Ох, яблочко...
Еще две недели назад обычный рабочий день Тошка представлял себе несколько иначе. Пусть не день, а вечер, затянувшийся за полночь.
Для него, начинающего хирурга, нескончаемая медицинская рутина за два года пока не приелась. Не казались серыми будни, замешанные на обходах, осмотрах, перевязках, операциях и снова перевязках.

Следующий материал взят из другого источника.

/-- Chairlift unit of a writer. -/
def ArcOwner.unit : ArcOwner → Nat
  | .curator => 5 | _ => 1

/-- The controller is idle: the writer's seat goes back, and the next pending operation begins (R17); during a guaranteed commit the
seats stay as they are, and the commit goes first. -/
def endOp (o : ArcOwner) (s : State) : State :=
  let s := { s with ar.run := none, pw.choose := true }
  if s.cl.commit.isSome then startOps s
  else
    let s := releaseSeat o.unit s
    startOps (onlyIf (!(holds 1 s || holds 5 s)) (domOff [.arc]) s)

/-- The next operation of a record follows (R314): at once, after a guaranteed commit that waits for the one that has completed (R312),
or under the Curator's next seat where the record needs more program operations than one seat covers (R128). -/
def nextStep (r : ArcRun) (s : State) : State :=
  let split := r.owner == .curator && decide (1 < r.step ∧ r.step ≤ r.ops)
  if s.cl.commit.isSome || split then
    let s := { s with ar.paused := s.ar.paused ++ [r], ar.run := none }
    if s.cl.commit.isSome then startOps s else endOp .curator s
  else { s with ar.run := some r }

/-- An operation has completed: the next step of R314 follows, or the record is committed. -/
def opDone (s : State) : State :=
  match s.ar.run with
  | none => s
  | some r =>
    let r := { r with retried := false }
    if r.job.erases || r.ops < r.step || (r.job.plain && decide (r.ops ≤ r.step)) then
      (if r.job == ArcJob.sealedSlot then s else endOp r.owner (commitJob r.job { s with ar.run := none }))
    else if r.step = 0 then
      let (n, s) := begunJob r.job s
      nextStep { r with step := 1, ops := bodyOps n } s
    else nextStep { r with step := r.step + 1 } s

/-! ## Failures (R327) -/

/-- The sector that an operation works on. -/
def runSector (r : ArcRun) (s : State) : Option Nat :=
  match r.job with
  | .eraseSector n => some n
  | .patch i off _ => some (31232 + 512 * i + off / 4096)
  | .image _ => ((List.range 3).find? (fun i => (vget s.ar.regions i none).any (fun f => f.obj == 3 && f.state == .begun))).map (32272 + 17 * ·)
  | .pendingCopy _ => ((List.range 3).find? (fun i => (vget s.ar.regions i none).any (fun f => f.obj == 4 && f.state == .begun))).map (32272 + 17 * ·)
  | .ledger | .sealedSlot => (s.ar.warden.getLast?).map (·.sector)
  | j =>
    (match j.area with
     | some a => (match headTag a s with | some t => some t.sector | none => some (openNext a s))
     | none => (s.ar.log.getLast?).map (·.sector))

/-- A block is replaced by a spare one, to which its live content is copied: 0x0A06, and 0x0A07 once below 8 (R327). -/
def retireBlock (block : Nat) (s : State) : State :=
  let n := s.ar.spares - 1
  let s := { s with ar.spares := n, ar.retiredBlocks := block :: s.ar.retiredBlocks, r.mem.spareblk := BitVec.ofNat 16 n }
    |> logEvent 0x0A06 [(block : Int)]
  onlyIf (decide (n < 8) && !s.ar.fewSpares) (fun s => { s with ar.fewSpares := true } |> logEvent 0x0A07 [(n : Int)]) s

/-- A sector that no spare block can replace is unusable and takes no more records (R327). -/
def skipSector (c : Nat) (s : State) : State :=
  { s with ar.unusable := c :: s.ar.unusable
           ar.tags := s.ar.tags.map (fun t => if t.sector = c then { t with closed := true } else t)
           ar.log := s.ar.log.map (fun x => if x.sector = c then { x with closed := true } else x)
           ar.warden := s.ar.warden.map (fun x => if x.sector = c then { x with closed := true } else x) }

/-- A program or an erase has failed twice (R327): with a spare block the operation completes there; without one the sector is skipped,
the record begins again elsewhere, and an erase or a patch ends. -/
def opFailed (s : State) : State :=
  match s.ar.run with
  | none => s
  | some r =>
    match runSector r s with
    | none => opDone s
    | some c =>
      if 0 < s.ar.spares then opDone (retireBlock (c / 16) s)
      else if r.job.erases || r.job.plain then endOp r.owner (dropJob r.job (skipSector c { s with ar.run := none }))
      else { skipSector c s with ar.run := some { r with step := 0, ops := 1, retried := false } }

/-- ARCHIVE_OP_COMPLETE (R310, R314, R327). -/
def execArchiveOpComplete (ok : Bool) (s : State) : Host.Outcome State Fault Refusal :=
  match s.ar.run with
  | none => .next s
  | some r =>
    if ok then done (opDone s)
    else if !r.retried then done { s with ar.run := some { r with retried := true } }
    else done (opFailed s)

/-- ERASE_SUSPEND (R312): an accession program or a Warden commit is pending. -/
def execEraseSuspend (s : State) : Host.Outcome State Fault Refusal :=
  match s.ar.run with
  | some r => if r.job.erases && r.owner == .curator && accessionDue s then done (startOps (pauseRun s)) else .next s
  | none => .next s

/-- WARDEN_AREA_ERASE (R325): at a wake with too little erased space the Warden asks for its erase. -/
def execWardenAreaErase (smp : Sample) (s : State) : Host.Outcome State Fault Refusal :=
  onTimer (fun s => let s := sample smp s
                    if wardenEraseDue s && (wardenVictim s).isSome then { s with ar.eraseDue := true } else s) s

/-! ## Recovery (R315, R327) -/

/-- A slot that the die cannot read counts as discarded: 0x0A05, `ARCUE`, and the record that it held is none any more (R327). -/
def unreadSlot (s : State) (x : Nat × Nat) : State :=
  let (p, i) := partitionOf x.1
  let s := { s with r.mem.arcue := inc16 s.r.mem.arcue } |> logEvent 0x0A05 [(p : Int), (i : Int)]
  match s.ar.tags.find? (fun t => t.sector == x.1) with
  | none => s
  | some t =>
    if t.slots[x.2]? != some .committed then s
    else
      let older := (s.ar.tags.takeWhile (fun y => y.sector != t.sector)).filter (fun y => y.area == t.area)
      let at_ := (older.map committedIn).sum + ((t.slots.take x.2).filter (· == .committed)).length
      let s := { s with ar.tags := s.ar.tags.map (fun (y : SectorTag) =>
                          if y.sector = t.sector then { y with slots := y.slots.set x.2 .begun, closed := true } else y) }
      match t.area with
      | 0 => { s with ar.minutes := s.ar.minutes.eraseIdx at_ }
      | 1 => { s with ar.quarters := s.ar.quarters.eraseIdx at_ }
      | 2 => { s with ar.events := s.ar.events.eraseIdx at_ }
      | 3 => { s with ar.fulls := s.ar.fulls.eraseIdx at_ }
      | 4 => { s with ar.audits := s.ar.audits.eraseIdx at_ }
      | 5 => { s with ar.snaps := s.ar.snaps.eraseIdx at_ }
      | _ =>
        let place := (older.filter (fun y => decide (0 < committedIn y))).length
        let row := (s.ln.store.getD place []).eraseIdx (at_ - ((s.ln.store.take place).map List.length).sum)
        { s with ln.store := if row.isEmpty then s.ln.store.eraseIdx place else s.ln.store.set place row }

/-- A record has a check of its own (R315). -/
def ArcJob.checked : ArcJob → Bool
  | .minuteRec _ | .quarterRec _ => false
  | _ => true

/-- A record found begun is discarded: its state stays, and its sector takes no more records. -/
def discardRun (r : ArcRun) (s : State) : State :=
  match r.job.area with
  | some a => updHead a (fun t => { t with closed := true }) s
  | none => eraseRegions (fun f => f.state == .begun) s
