-- ==== Sys2Proof/Certificates/Slice0/Obligations.lean ====
section
/-! DEFINITION. The statements for the provers. Each docstring says what is stated and which rules of spec/ it rests on. -/

open Sys2Proof Sys2Proof.Machine

/-- With a command at the front of the queue, a step is the meaning of that command on the state that holds the rest of
the queue. The queue is the model's own (log 8). (R15, spec/95_what_each_step_holds.md) -/
def Obligations.StepRunsTheFrontCommand : Prop :=
  ∀ (c : Instr) (rest : List Instr) (s : State), s.pending = c :: rest → step s = exec c { s with pending := rest }

/-- On an empty queue a step answers a next state. While the AON domain runs, the phase accumulator takes what one
microsecond of the source adds, which is 2^32 divided by 1 plus its predicted error, and keeps what is left below
2^32; the carries k are the microseconds that the corrected RTC passes: now and TLMONO go on by k, civil time by 1000
ns for each of them plus the sign of the slew for as many as the slew still has, and the slew moves that far toward
zero; nothing else changes. Without the AON domain nothing changes. That a tick is what a step on an empty queue does
is the model's choice (log 6). (R146, R154, R157) -/
def Obligations.IdleStepPassesOneMicrosecondOfTheSource : Prop :=
  ∀ s : State, s.pending = [] → ∃ t, step s = .next t ∧
    (s.aon = true → ∀ p k : Nat, p = s.tl.phase + rtcStep s → k = p / 2 ^ 32 → t = { s with
      now := s.now + k
      tl.phase := p % 2 ^ 32
      tl.monoUs := s.tl.monoUs + k
      tl.civNs := ((s.tl.civNs : Int) + 1000 * k + slewSign s.tl.slew * (min k s.tl.slew.natAbs : Nat)).toNat
      tl.slew := s.tl.slew - slewSign s.tl.slew * (min k s.tl.slew.natAbs : Nat) }) ∧
    (s.aon = false → t = s)

/-- Whatever command runs in whatever state: if it answers a next state, the queue of waiting commands and the model's
running time (logs 6 and 8) are as before. (spec/95_what_each_step_holds.md, R15) -/
def Obligations.CommandsKeepTheQueueAndTheTime : Prop :=
  ∀ (c : Instr) (s t : State), exec c s = .next t → t.pending = s.pending ∧ t.now = s.now

/-- Every command in every state answers a next state, with one exception: a low pulse on RST_N of at least 1 µs and less
than 10 µs, for which R46 says that it has no defined effect, stops with the fault rstPulseUndefined, in every state.
No command is refused. (R46) -/
def Obligations.OnlyTheUndefinedResetPulseStops : Prop :=
  (∀ (c : Instr) (s : State), (∃ t, exec c s = .next t) ∨ ∃ ns, c = .rstNLow ns ∧ 1000 ≤ ns ∧ ns < 10000) ∧
  ∀ (ns : Nat) (s : State), 1000 ≤ ns → ns < 10000 → exec (.rstNLow ns) s = .fault .rstPulseUndefined

/-- The state after reset meets the invariant of the safe runs: the exchange bank is in its canonical form (an entry for
every byte that is not zero, addresses rising) and the event queue holds at most 64 entries. (R301, R319,
spec/12_memory_and_archive.md) -/
def Obligations.ResetIsSafe : Prop :=
  Safe State.reset

/-- From every state whose exchange bank is in canonical form (addresses strictly rising, no listed byte equal to what an
unlisted one reads as), whatever command stands at the front, every next state that a step answers has it in that form
too. (R299, R301, spec/12_memory_and_archive.md) -/
def Obligations.StepKeepsTheExchangeBankCanonical : Prop :=
  ∀ s t : State, Memory.wf s.xb = true → step s = .next t → Memory.wf t.xb = true

/-- In every step that answers a next state, each of the four OTP key slots is at the same place of its life or at a later
one, in the order EMPTY, ACTIVE, REVOKED. (A slot whose programming is not legible reads as REVOKED in the model, log
3, so a move from EMPTY may pass over ACTIVE.) (R65, spec/03_catalogue.md) -/
def Obligations.StepNeverTakesAKeySlotBack : Prop :=
  ∀ s t : State, step s = .next t → KeySlotsForward s t

/-- From every state whose AON event queue holds at most 64 entries, every next state that a step answers has at most 64
entries in it, however many events the command logs. (R319) -/
def Obligations.StepKeepsTheEventQueueWithin64 : Prop :=
  ∀ s t : State, EventQueueFits s → step s = .next t → EventQueueFits t

/-- From every safe state, any number of steps (with any commands in the queue) that meets no stop leads to a safe state.
(R301, R319) -/
def Obligations.RunsFromASafeStateStaySafe : Prop :=
  ∀ (n : Nat) (s t : State), Safe s → Runs n s t → Safe t

/-- The standing work at the end of a command (heeding drops, reporting alarms, asking for seats, choosing the next power
state) leaves every part of the state as it is but for those that State.withWork takes over: every measured value,
every legal register but the audit seal's number, the ledger of time, OTP, the Catalogue, XB and every register that
withWork does not name are as before. (R112, R128, R131, spec/05_power_and_chairlift.md) -/
def Obligations.StandingWorkMovesOnlyItsParts : Prop :=
  ∀ s : State, settle s = s.withWork (settle s)

/-- The state after reset is that of a POR release: a cold start with STARTCAUSE 1 stands at stage 1, NCOLD is 1, only the
AON domain is on, no Catalogue governs, XT32 and LPRC are marked good and the RTC runs from XT32, no seat is held or
waits, no event is queued, XB holds zeros, every OTP key slot is EMPTY and no command waits. Reset values that the
spec does not give are the model's (log 7) and are not stated here. (R87, R119, R156, spec/95_what_each_step_holds.md) -/
def Obligations.ResetBeginsAColdStartWithCauseOne : Prop :=
  State.reset.phase = .cold 1 ∧ State.reset.r.sys.startcause = 1 ∧ State.reset.r.sys.ncold = 1 ∧
  State.reset.pw.dom = 1 ∧ State.reset.governs = false ∧ State.reset.r.clk.clkstatXt32ok = true ∧
  State.reset.r.clk.clkstatLprcok = true ∧ State.reset.r.clk.clkstatRtcsrc = 0 ∧
  State.reset.cl.held = [] ∧ State.reset.cl.waiting = [] ∧ State.reset.evq = [] ∧
  (∀ a, Mem.get State.reset.xb a = 0) ∧ (∀ i : Fin 4, State.reset.nv.otp[i].1 = .empty) ∧ State.reset.pending = []

/-- In Off, POR release takes what was programmed into the two slots meanwhile. With TESTEN high the device is held with
no engine at work and no output driven, and every register (RFSTAT.LOCK reads 0), the time, OTP, the Archive's content
and both slots stay; with TESTEN low the cold start of a POR begins: stage 1, STARTCAUSE 1, NCOLD one more, the civil
time lost, the time and the counters of the service map that Archive SYSTEM keeps given back. When VBAT falls below
the POR threshold the device is Off from any state: no domain is on, no seat, no queued event and no session stays,
while OTP, both slots and the Archive's flash stay: keptFlash drops the operation under way and what the writers had
queued in RAM, and nothing else that is committed. Completes here: POR_RELEASE, VBAT_BELOW_POR. (R45, R56, R87, R119) -/
def Obligations.PorReleaseSamplesTesten : Prop :=
  ∀ (s : State) (a b : Option (List Byte)),
    (s.phase = .off →
      (∃ t, exec (.porRelease true a b) s = .next t ∧ t.phase = .testHold ∧
        t.nv = { s.nv with slotA := a.getD s.nv.slotA, slotB := b.getD s.nv.slotB } ∧ t.r = { s.r with rf.rfstatLock := false } ∧ t.tl = s.tl ∧ t.rg = s.rg ∧ t.xb = s.xb ∧
        t.ar = keptFlash s ∧ t.rad.mode = .off ∧ t.rad.ctl0 = false ∧ t.rad.ctl1 = false ∧
        t.io.irUntil = none ∧ t.dp.glassOn = false ∧ t.ck.run = none ∧ t.cal.run = false) ∧
      ∃ t, exec (.porRelease false a b) s = .next t ∧
        t = porStart { s with nv.slotA := a.getD s.nv.slotA, nv.slotB := b.getD s.nv.slotB } ∧
        t.phase = .cold 1 ∧ t.r.sys.startcause = 1 ∧ t.r.sys.ncold = inc16 s.ar.counters.ncold ∧
        t.r.clk.tlstatLost = true ∧ t.nv.otp = s.nv.otp ∧ t.ar.ledger = s.ar.ledger ∧
        t.tl.civNs = (s.ar.ledger.map (fun x => ceilDiv (x.time / 2 * 1000000000) 32768)).getD 0 ∧
        t.tl.monoUs = (s.ar.ledger.map (fun x => x.mono * 1000000)).getD 0 ∧ t.tl.zone = s.ar.counters.zone ∧
        t.r.sys.mfloor = s.ar.floorCopy ∧ t.r.pwr.borcnt = s.ar.counters.borcnt ∧ t.r.mem.erasemax = s.r.mem.erasemax) ∧
    ∃ t, exec .vbatBelowPor s = .next t ∧ t.phase = .off ∧ t.pw = { st := .off, dom := 0, seen := 0 } ∧ t.cl = {} ∧ t.evq = [] ∧
      t.sv = {} ∧ t.flt.proc = none ∧ t.rad.mode = .off ∧ t.rad.queue = [] ∧ t.nv = s.nv ∧ t.r = { s.r with rf.rfstatLock := false } ∧ t.tl = s.tl ∧
      t.ar = keptFlash s
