-- ==== Sys2Proof/Laws/Works.lean ====
section
/-! SUPPORT. The standing work that ends a command moves only the parts that `State.withWork` names: one lemma for each
shared operation that takes part in it. -/

namespace Sys2Proof.Machine

/-- `t` differs from `s` only in what standing work may move. -/
def Works (s t : State) : Prop := t = s.withWork t
/-- `Works` of the next state that an outcome answers, if it answers one. -/
def WorksO (s : State) (o : Host.Outcome State Fault Refusal) : Prop := ∀ t, o = .next t → Works s t
theorem Works.refl (s : State) : Works s s := rfl
theorem Works.trans {s t u : State} (h : Works s t) (k : Works t u) : Works s u := by
  unfold Works at *
  rw [k]
  conv => lhs; rw [h]
  rfl
theorem Works.ite {s t u : State} {c : Prop} [Decidable c] (h : c → Works s t) (k : ¬c → Works s u) : Works s (if c then t else u) := by
  split
  · exact h ‹_›
  · exact k ‹_›
theorem Works.foldl {α : Type} {s0 : State} {f : State → α → State} (hf : ∀ s x, Works s0 s → Works s0 (f s x)) {l : List α} {s : State}
    (h : Works s0 s) : Works s0 (l.foldl f s) := by
  induction l generalizing s with
  | nil => exact h
  | cons x xs ih => exact ih (hf _ _ h)
theorem Works.foldr {α : Type} {s0 : State} {f : α → State → State} (hf : ∀ x s, Works s0 s → Works s0 (f x s)) {l : List α} {s : State}
    (h : Works s0 s) : Works s0 (l.foldr f s) := by
  induction l with
  | nil => exact h
  | cons x xs ih => exact hf _ _ ih
theorem onlyIf_works {s0 : State} {b : Bool} {f : State → State} (hf : ∀ t, Works s0 t → Works s0 (f t)) {s : State} (h : Works s0 s) : Works s0 (onlyIf b f s) := by
  unfold onlyIf; split
  · exact hf _ h
  · exact h
theorem WorksO.next {s t : State} (h : Works s t) : WorksO s (.next t) := by
  intro u hu; cases hu; exact h
theorem WorksO.ite {s : State} {t u} {c : Prop} [Decidable c] (h : c → WorksO s t) (k : ¬c → WorksO s u) : WorksO s (if c then t else u) := by
  split
  · exact h ‹_›
  · exact k ‹_›
theorem WorksO.fault {s : State} {f} : WorksO s (.fault f) := by intro u hu; cases hu
theorem Works.of_pair1 {α : Type} {s t : State} {p : α × State} {a : α} (e : p = (a, t)) (h : Works s p.2) : Works s t := by
  subst e; exact h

Сборная солянка из бинтов и гипса, крови и гноя, чужой боли и слез, своих тревог и волнений, бессонных ночей и горечи во рту от постоянного, чтобы не заснуть за столом, курения, большинству показалась бы тошнотворной. А ему – это была воплощенная мечта.
Постоянно появлялось что-то новое, незнакомое, необычное. В учебниках и других умных книжках встречалось далеко не все. И непрерывный поиск с последующей радостью узнавания не давали заскучать.
А теперь… Всего-то бумажка в половинку страницы, а перевернула жизнь с ног на голову. Бумажка, как легко догадаться – не простая, а повестка. «Такой-то и сякой-то! Приказываю Вам … такого-то… не позднее… » и так далее.
И вот на нем вместо привычного белого халата – мешковатая шинель, портупея, по-военному именуемая «офицерским снаряжением», на голове фуражка, а на ногах – тяжелые «яловые» сапожищи. Через плечо – брезентовая сумка, так называемая «укладка», с кое-каким набором для кое-какой первой помощи. Попал… Хорошо, только на два года. И не в Афган.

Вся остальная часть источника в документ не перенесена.